Las palabras de Jane apenas superaron el volumen del susurro. Al cabo de unos segundos manifestó, en tono gélido, contenido:
—¿Se da cuenta de que me está comprando? ¿De que me consigue a cambio de unos miserables dólares? Claro que sí que lo sabe, Robert Canler, y esa era la esperanza que alimentaba su cerebro cuando prestó el dinero a mi padre para esa aventura disparatada, que a no ser por una circunstancia de lo más misterioso hubiera resultado un éxito económico de primera magnitud.
»Pero, usted, señor Canler, hubiera sido el más sorprendido. Ni por asomo podía ocurrírsele que la empresa tuviese alguna probabilidad de salir bien. Es usted un hombre de negocios demasiado experto para suponer tal cosa.

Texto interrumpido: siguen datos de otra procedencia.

-- ==== Sys2Proof/Laws/Frontend.lean ====
section
/-! SUPPORT. The FIR accumulator as a sum, and what the stages C1 to C5 write: the streams and their lengths. -/

namespace Sys2Proof.Machine

/-! ### The accumulator -/

/-- The accumulator of R72 as the sum it computes. -/
theorem firAcc_eq_sum (tap : Nat → Int) (x : Int → Int) (n : Int) :
    firAcc tap x n = tap 0 * x n + ∑ i ∈ Finset.Icc 1 30, tap i * (x (n - (i : Nat)) + x (n + (i : Nat))) := by
  have h : ∀ (k : Nat) (a : Int) (f : Nat → Int),
      (List.range k).foldl (fun acc t => acc + f (t + 1)) a = a + ∑ i ∈ Finset.Icc 1 k, f i := by
    intro k a f
    induction k with
    | zero => simp
    | succ k ih =>
      rw [List.range_succ, List.foldl_append, ih, Finset.sum_Icc_succ_top (by omega)]
      simp [add_assoc]
  exact h 30 _ fun t => tap t * (x (n - (t : Nat)) + x (n + (t : Nat)))

/-- One FIR output is the accumulator divided by 2¹⁹, rounded down. -/
theorem firValue_eq_div (s : State) (x : StreamId) (h : Kernel) (n : Nat) :
    s.firValue x h n = firAcc (s.cfg.tap h) (s.tapIn x) n / 524288 := by
  rw [State.firValue, Int.shiftRight_eq_div_pow]; rfl

/-- Inside the active range a tap reads the element. -/
theorem tapIn_of_lt {s : State} {x : StreamId} {k : Nat} (h : k < s.streamLen x) : s.tapIn x k = s.elem x k := by
  rw [State.tapIn, if_pos (by omega)]; rfl

/-- Outside the active range a tap reads 0 (R74). -/
theorem tapIn_of_not {s : State} {x : StreamId} {k : Int} (h : k < 0 ∨ (s.streamLen x : Int) ≤ k) :
    s.tapIn x k = 0 := by
  rw [State.tapIn, if_neg (by omega)]

/-! ### What a stage writes -/

/-- The streams, their lengths, the latches of C5 and its operand, `phase` and `res` are all that differs. -/
def OnlyStreams (s t : State) : Prop :=
  t = { s with
    i1 := t.i1, q1 := t.q1, i2 := t.i2, q2 := t.q2, len1 := t.len1, len2 := t.len2, fOut := t.fOut, aOut := t.aOut
    argCh := t.argCh, phase := t.phase, res := t.res }

theorem OnlyStreams.trans {s t u : State} (h : OnlyStreams s t) (h' : OnlyStreams t u) : OnlyStreams s u := by
  unfold OnlyStreams at *
  rw [h']
  rw [h]

theorem OnlyStreams.cfg {s t : State} (h : OnlyStreams s t) : t.cfg = s.cfg := by
  have e := congrArg State.cfg h
  exact e

theorem OnlyStreams.src {s t : State} (h : OnlyStreams s t) : t.src = s.src := by
  have e := congrArg State.src h
  exact e

theorem OnlyStreams.srcClosed {s t : State} (h : OnlyStreams s t) : t.srcClosed = s.srcClosed := by
  have e := congrArg State.srcClosed h
  exact e

theorem OnlyStreams.started {s t : State} (h : OnlyStreams s t) : t.started = s.started := by
  have e := congrArg State.started h
  exact e

theorem OnlyStreams.fetch {s t : State} (h : OnlyStreams s t) : t.fetch = s.fetch := by
  have e := congrArg State.fetch h
  exact e

theorem OnlyStreams.resume {s t : State} (h : OnlyStreams s t) : t.resume = s.resume := by
  have e := congrArg State.resume h
  exact e

theorem OnlyStreams.raw {s t : State} (h : OnlyStreams s t) : t.raw = s.raw := by
  have e := congrArg State.raw h
  exact e

theorem OnlyStreams.rawEpoch {s t : State} (h : OnlyStreams s t) : t.rawEpoch = s.rawEpoch := by
  have e := congrArg State.rawEpoch h
  exact e

theorem OnlyStreams.buf {s t : State} (h : OnlyStreams s t) : t.buf = s.buf := by
  have e := congrArg State.buf h
  exact e

theorem OnlyStreams.epoch {s t : State} (h : OnlyStreams s t) : t.epoch = s.epoch := by
  have e := congrArg State.epoch h
  exact e

theorem OnlyStreams.sink {s t : State} (h : OnlyStreams s t) : t.sink = s.sink := by
  have e := congrArg State.sink h
  exact e

theorem OnlyStreams.record {s t : State} (h : OnlyStreams s t) : t.record = s.record := by
  have e := congrArg State.record h
  exact e

theorem onlyStreams_storePair (s : State) (c : Channel) (yI yQ : List Int) (l : Nat) :
    OnlyStreams s (s.storePair c yI yQ l) := by cases c <;> rfl

theorem onlyStreams_ret (s : State) (r : Result) : OnlyStreams s (s.ret r) := rfl

theorem onlyStreams_setPhase (s : State) (p : Phase) : OnlyStreams s (s.setPhase p) := rfl

theorem onlyStreams_setArgCh (s : State) (c : Channel) : OnlyStreams s (s.setArgCh c) := rfl

theorem execSdec_spec (s : State) : ∃ t, execSdec s = .next t ∧ OnlyStreams s t ∧ t.len1 = s.cfg.n :=
  ⟨_, rfl, (onlyStreams_storePair ..).trans (onlyStreams_ret ..), by simp⟩

theorem execDec3_spec (s : State) : ∃ t, execDec3 s = .next t ∧ OnlyStreams s t ∧ t.len1 = s.len1 / 3 - 10 :=
  ⟨_, rfl, (onlyStreams_storePair ..).trans (onlyStreams_ret ..), by simp [dec3Len, dcm3, trim3]⟩

theorem execSplit_spec (s : State) :
    ∃ t, execSplit s = .next t ∧ OnlyStreams s t ∧ t.len1 = s.len1 ∧ t.len2 = s.len1 :=
  ⟨_, rfl, ((onlyStreams_storePair ..).trans (onlyStreams_storePair ..)).trans (onlyStreams_ret ..), by simp, by simp⟩

theorem execDec2_spec (s : State) :
    ∃ t, execDec2 s = .next t ∧ OnlyStreams s t ∧ t.len1 = s.len1 / 2 - 15 ∧ t.len2 = s.len1 / 2 - 15 :=
  ⟨_, rfl, ((onlyStreams_storePair ..).trans (onlyStreams_storePair ..)).trans (onlyStreams_ret ..),
    by simp [dec2Len, dcm, trim2], by simp [dec2Len, dcm, trim2]⟩

theorem execFmdem_spec (s : State) : ∃ t, execFmdem s = .next t ∧ OnlyStreams s t ∧ t.argCh = s.argCh ∧
    t.len1 = s.len1 ∧ t.len2 = s.len2 ∧ t.fOut = (List.range (s.len s.argCh - 1)).map (s.fmSample s.argCh) ∧
    (∀ x, t.stream x = s.stream x) :=
  ⟨_, rfl, rfl, rfl, rfl, rfl, rfl, fun _ => rfl⟩

theorem execAmenv_spec (s : State) : ∃ t, execAmenv s = .next t ∧ OnlyStreams s t ∧ t.argCh = s.argCh ∧
    t.len1 = s.len1 ∧ t.len2 = s.len2 ∧ t.aOut = (List.range (s.len s.argCh - 1)).map (s.amSample s.argCh) ∧
    t.fOut = s.fOut ∧ (∀ x, t.stream x = s.stream x) :=
  ⟨_, rfl, rfl, rfl, rfl, rfl, rfl, rfl, fun _ => rfl⟩

theorem commitDemod_len (s : State) : s.commitDemod.len s.argCh = s.len s.argCh - 1 := by
  unfold State.commitDemod
  cases s.argCh <;> simp [State.len]

theorem commitDemod_len_ne (s : State) {c : Channel} (h : c ≠ s.argCh) : s.commitDemod.len c = s.len c := by
  unfold State.commitDemod
  cases hc : s.argCh <;> cases c <;> simp_all [State.len]

theorem onlyStreams_commitDemod (s : State) : OnlyStreams s s.commitDemod := onlyStreams_storePair ..

/-- DEMOD on a channel writes only the streams, and shortens the channel by one. -/
theorem demodChannel_spec (s : State) (c : Channel) : ∃ t, demodChannel s c = .next t ∧ OnlyStreams s t ∧
    t.argCh = c ∧ t.len c = s.len c - 1 ∧ ∀ d, d ≠ c → t.len d = s.len d := by
  obtain ⟨a, a1, a2, a3, a4, a5, -⟩ := execFmdem_spec (s.setArgCh c)
  obtain ⟨b, b1, b2, b3, b4, b5, -⟩ := execAmenv_spec a
  have hb : b.argCh = c := b3.trans a3
  have hl : ∀ d, b.len d = s.len d := by
    intro d
    cases d
    · exact b4.trans a4
    · exact b5.trans a5
  refine ⟨b.commitDemod, ?_, ?_, ?_, ?_, ?_⟩
  · simp only [demodChannel, a1, seqOp_next, b1]
  · exact ((onlyStreams_setArgCh s c).trans a2).trans (b2.trans (onlyStreams_commitDemod b))
  · have : b.commitDemod.argCh = b.argCh := by unfold State.commitDemod; simp
    rw [this, hb]
  · have := commitDemod_len b
    rw [hb, hl] at this
    exact this
  · intro d hd
    rw [commitDemod_len_ne b (by rw [hb]; exact hd), hl]

end Sys2Proof.Machine
end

Un hombre de negocios demasiado bueno para prestar dinero a alguien que iba a invertirlo en la búsqueda de un tesoro enterrado, o para prestar dinero sin garantías absolutas… a menos que tuviese usted algún otro objetivo en perspectiva.
»Sabía perfectamente que, al prestárselo a mi padre sin garantías, tenía en sus manos el honor de los Porter mucho mejor sujeto que con ellas. No ignoraba que esa era la mejor arma para obligarme al matrimonio, sin dar la impresión de que me obligaba a casarme con usted.
»Nunca sacó a relucir el préstamo. En cualquier otro hombre, yo hubiera pensado que tal gesto procedía de un alma noble y magnánima. Pero usted es taimado, señor don Robert Canler. Le conozco mejor de lo que cree.
»Ciertamente, me casaré con usted, si no veo medio de evitarlo, pero dejemos las cosas claras de una vez por todas.
Mientras la muchacha hablaba, el rostro de Robert Canler fue cambiando de color, pasando alternativamente del rojo al lívido y viceversa. Cuando Jane hubo terminado, el hombre se puso en pie y una sonrisa cínica onduló sus labios.
—Me asombra, Jane —dijo—. Creí que tenía más dominio de sí… más orgullo. Claro que no le falta razón. La estoy comprando y no ignoraba que usted lo sabía, pero supuse que preferiría fingir lo contrario. Pensé que el respeto que siente usted hacia su persona y el orgullo de los Porter le impedirían reconocer, ni siquiera ante sí misma, que era una mujer en venta. Pero que sea como a usted le plazca, mi querida joven —añadió en tono alegre, algo frívolo—. Va a ser mía y eso es lo único que me interesa.
Sin pronunciar palabra, Jane dio media vuelta y abandonó la estancia.
Sin haberse casado, por supuesto, Jane Porter partió hacia Wisconsin, acompañada de su padre y de Esmeralda. Cuando el tren arrancó, la muchacha dijo adiós fríamente a Robert Canler, que había ido a la estación a despedirla y que en el momento en que el convoy se ponía en marcha prometió a la joven que se reuniría con ellos en el plazo de una o dos semanas.
En la estación de destino los esperaban Clayton y el señor Philander, que acudieron a recibirlos con un gran automóvil de turismo, en el que emprendieron rápidamente la marcha en dirección norte, a través de espesos bosques, rumbo a la pequeña hacienda que la muchacha no había visitado desde que era niña.